A total of five I-526 petitions for foreign nationals who invested at least $500,000 in the Gulf Coast Automotive Fund A-1 were granted by the USCIS before McAuliffe became chairman of WM GreenTech Automotive in March 2010, and an additional ten petitions were approved between March 2010 and July 2010.
This would suggest that Gulf Coast Automotive Fund A-1 invested approximately $7.5 million in GreenTech, all from foreign national EB-5 investors. Under terms of the prospectus, Gulf Coast will be required to turn over to these investors GreenTech stock worth $8.25 million after 5 years.
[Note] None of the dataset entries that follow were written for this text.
/-- R359: what an insertion puts into the table, a lookup of the same key finds, while a way of it is up. -/
def Sys2Proof.Machine.InsertedEntriesAreFound : Prop :=
  ∀ (o : Oasis) (e : OasisEntry), (∃ w < 16, w ∉ o.waysDown) →
    ∃ e', ((o.insert e).lookup e.sig e.dom e.kind e.ptr e.pay.length none).2 = some e' ∧ e'.pay = e.pay ∧
      e'.cost = e.cost ∧ e'.check = e.check ∧ e'.set = e.sig % 16384 ∧ e'.age = 15

/-- R370 to R374: RQI starts a query while the unit has a slot and answers its handle; RQP, RQC and RQG send the query
their commands, RQG with a load that the unit will bind. -/
def Sys2Proof.Machine.RayWordsCommandTheirQuery : Prop :=
  (∀ (d a r : BitVec 7) (np first : BitVec 1),
    let pa (iss : Issue) : Opnd := ((iss.reg a.toNat).grp 2 2).src (some [.addr])
    let pr (iss : Issue) : Opnd := ((iss.reg r.toNat).grp 8 8).src (some [.f32])
    let pd (iss : Issue) : Opnd := (iss.reg d.toNat).dst
    Effects (.rqi d a r np first) (rayForm (.rqi d a r np first) fun iss => [pa iss, pr iss, pd iss]) noValue
      (fun s c => (s.cluster c.iss.cl).queries.length < 8192)
      (fun c s =>
        let q := s.startQuery c (c.pair (pa c.iss)) (c.opWords (pr c.iss)) (np == 1) (first == 1)
        q.1.updWarp c.t.id c.w fun wp => wp.setGroup c.l (pd c.iss) [(q.2, .n32)])) ∧
  (∀ a : BitVec 7, RaySends (.rqp a) a (fun _ => []) fun c q s => s.sendQuery c.iss.cl q.id .run) ∧
  (∀ (mode : BitVec 1) (a : BitVec 7),
    RaySends (.rqc mode a) a (fun _ => []) fun c q s => s.sendQuery c.iss.cl q.id (if mode = 1 then .end_ else .commit)) ∧
  ∀ (d a : BitVec 7) (sel : BitVec 2),
    RaySends (.rqg d a sel) a (fun iss => [rqgDst iss d sel]) fun c q s =>
      (({ s with nextId := s.nextId + 1 } : State).pushLoad c [rqgDst c.iss d sel]
        { id := s.nextId, dst := c.dest (rqgDst c.iss d sel) [], mem := false, st := .engine }).sendQuery
          c.iss.cl q.id (.read s.nextId sel.toNat)

/-- R370, R371: a query that starts holds its ray and runs, unless a component is a NaN or its interval is empty, when it
is a miss at once; its handle names it. -/
def Sys2Proof.Machine.StartedQueriesAnswerToTheirHandle : Prop :=
  ∀ (s : State) (c : Ctx) (header : Nat) (ray : List Word) (np first : Bool), ray.length = 8 →
    c.iss.cl < s.clusters.length → (s.cluster c.iss.cl).queries.length < 8192 →
    (∀ q ∈ (s.cluster c.iss.cl).queries, q.slot < 8192) →
    let r := s.startQuery c header ray np first
    ∃ q, r.1.named c.iss.cl c.t.id r.2 = some q ∧ q.id = s.nextId ∧ q.header = header ∧ q.np = np ∧ q.first = first ∧
      q.orig ++ q.dir ++ [q.tmin, q.tmax] = ray.map (·.toNat) ∧ q.commit = none ∧ q.cand = none ∧
      (∀ p ∈ (s.cluster c.iss.cl).queries, p.slot ≠ q.slot) ∧
      (q.st = .running ↔ (∀ w ∈ ray, w.toNat % 2 ^ 31 ≤ 0x7F800000) ∧ f32Le q.tmin q.tmax = true) ∧
      (q.st = .running ∨ q.st = .miss)

/-- R45, R137, R138: EMIT takes its record to the port of its target once its release is complete, the lower lanes of its
bundle have sent theirs, the port's record size is its own and the pool has room, and the launch can no longer be replayed. -/
def Sys2Proof.Machine.EmittedRecordsReachTheirTarget : Prop :=
  ∀ (f : EmitF) (tgt : OutTgt) (cmd : Command) (x : Xlat) (s0 : State) (iss : Issue) (t : Team) (w l : Nat),
    Acts s0 iss t w l →
    let c : Ctx := ⟨t, w, l, iss⟩
    let s : State := { s0 with issue := none }
    let after : State := (s.translate iss.cl iss.co t.ctx t.priv .read tgt.node).1
    let desc : List Byte := after.readPath iss.cl iss.co x 256
    Form.clear { grp := .emit, wf := (Instr.emit f).wf, len := 2, os := [f.tagO iss, f.dataO iss] }
      (fun c => emitCheck f s c) c →
    EmitTo f s c tgt cmd → EmitTo f after c tgt cmd → after.team? t.id = some t → c.inRegion = false → c.ahead = [] →
    (s.translate iss.cl iss.co t.ctx t.priv .read tgt.node).2 = .ok x →
    after.pathBad iss.cl iss.co { x with pa := x.pa + 0x10 } 32 = false →
    unpaired after c → released after c → after.poolUsed cmd.id + roundUp (4 * f.cnt) 16 ≤ cmd.poolSize →
    Completes (.emit f) s0 fun _ =>
      let s := after.updLaunch t.launch fun l => { l with replayable := false }
      (if isPassDesc desc then s.takeUnit t.ctx cmd.id tgt.node tgt.port desc (f.data c)
        else s.acceptRec cmd tgt.node tgt.port desc (c.rd (f.tagO iss)).toNat (f.data c)).driveGraph cmd.id

namespace Sys2Proof.Machine

/-! ### Control flow -/

/-- The word `i` sets the thread's position itself: exec answers exactly what `eff` leaves, when the thread owes no trap to
its partner (R399). -/
def Goes (i : Instr) (fm : Issue → Form) (value : Issue → Ctx → Option Nat)
    (cond : State → Ctx → Prop) (eff : Ctx → State → State) : Prop :=
  ∀ (s : State) (iss : Issue) (t : Team) (w l : Nat), Acts s iss t w l →
    (fm iss).clear (value iss) ⟨t, w, l, iss⟩ → cond { s with issue := none } ⟨t, w, l, iss⟩ →
    (∀ x, ((eff ⟨t, w, l, iss⟩ { s with issue := none }).thread iss.team w l).mustTrap ≠ some x) →
    exec i s = .next (eff ⟨t, w, l, iss⟩ { s with issue := none })

/-- The threads that a word in one place concerns: its thread, or in class 0 every live thread of the warp. -/
def Ctx.all (c : Ctx) : List (Nat × Nat) := c.iss.lanes c.t (c.w, c.l)

/-- Every thread concerned arrives at a header (R118, R120, R129). -/
def arriveAll (c : Ctx) (hdr : Nat) (s : State) : State :=
  c.all.foldl (fun s m => s.arrive c.iss.team m.1 m.2 hdr) s

/-- The header a relative transfer names: its offset in words from this clause's header (R129). -/
def Issue.relative (iss : Issue) (off : BitVec 20) : Nat := (((iss.hdr : Int) + 4 * off.toInt) % (2 ^ 64 : Int)).toNat

/-- A call goes ahead: each thread concerned has room in its stack, and the entry it spills is there (R127, R130). -/
def mayCall (c : Ctx) : Prop := ∀ m ∈ c.all, (c.t.thread m.1 m.2).pushStop c.t.prog.tls = none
Cash invested in Gulf Coast Automotive Investment Fund A-1 is managed by Gulf Coast Funds Management, an EB-5 Regional Center operating in Mississippi and Louisiana, whose president is Anthony Rodham, brother of former Secretary of State Hillary Clinton. The headquarters of GreenTech Automotive and Gulf Coast Funds Management are located in adjacent office buildings in McLean, Virginia.
Which brings us back to why the Securities and Exchange Commission may ask Terry McAuliffe to provide the basis on which he claimed his stock in GreenTech Automotive is worth more than $250,000.
Since investors in the first fund–Gulf Coast Automotive Fund A-1–were apparently promised they would receive common stock in GreenTech Automotive with an “estimated fair market value of $555,000” within 5 years of their investment, and the first investment of $500,000 was made, apparently in June, 2009, under the terms of the offering, GreenTech will have to begin issuing common stock with “fair market value” at least equal to the amount of the original investment to Chinese national EB-5 investors beginning as early as June 2014.
That seems unlikely, since more than four years later the company appears to have little revenue, is selling few electric vehicles, and apparently has only one discernible asset–a 100 acre industrial site in Tunica County, Mississippi. GreenTech Automotive claims to have invested more than $6 million in the site, and recently declared it to be construction ready. Photographs of the site show an empty field with a construction trailer and sign on it.
It appears to be entirely possible that foreign national EB-5 investors who begin to receive their promised GreenTech Automotive common stock in 2014 might have questions about the valuation of the stock they are issued. They likely will want to know how their valuation compares to the valuation Terry McAuliffe declared in his 2012 Statement of Economic Interests.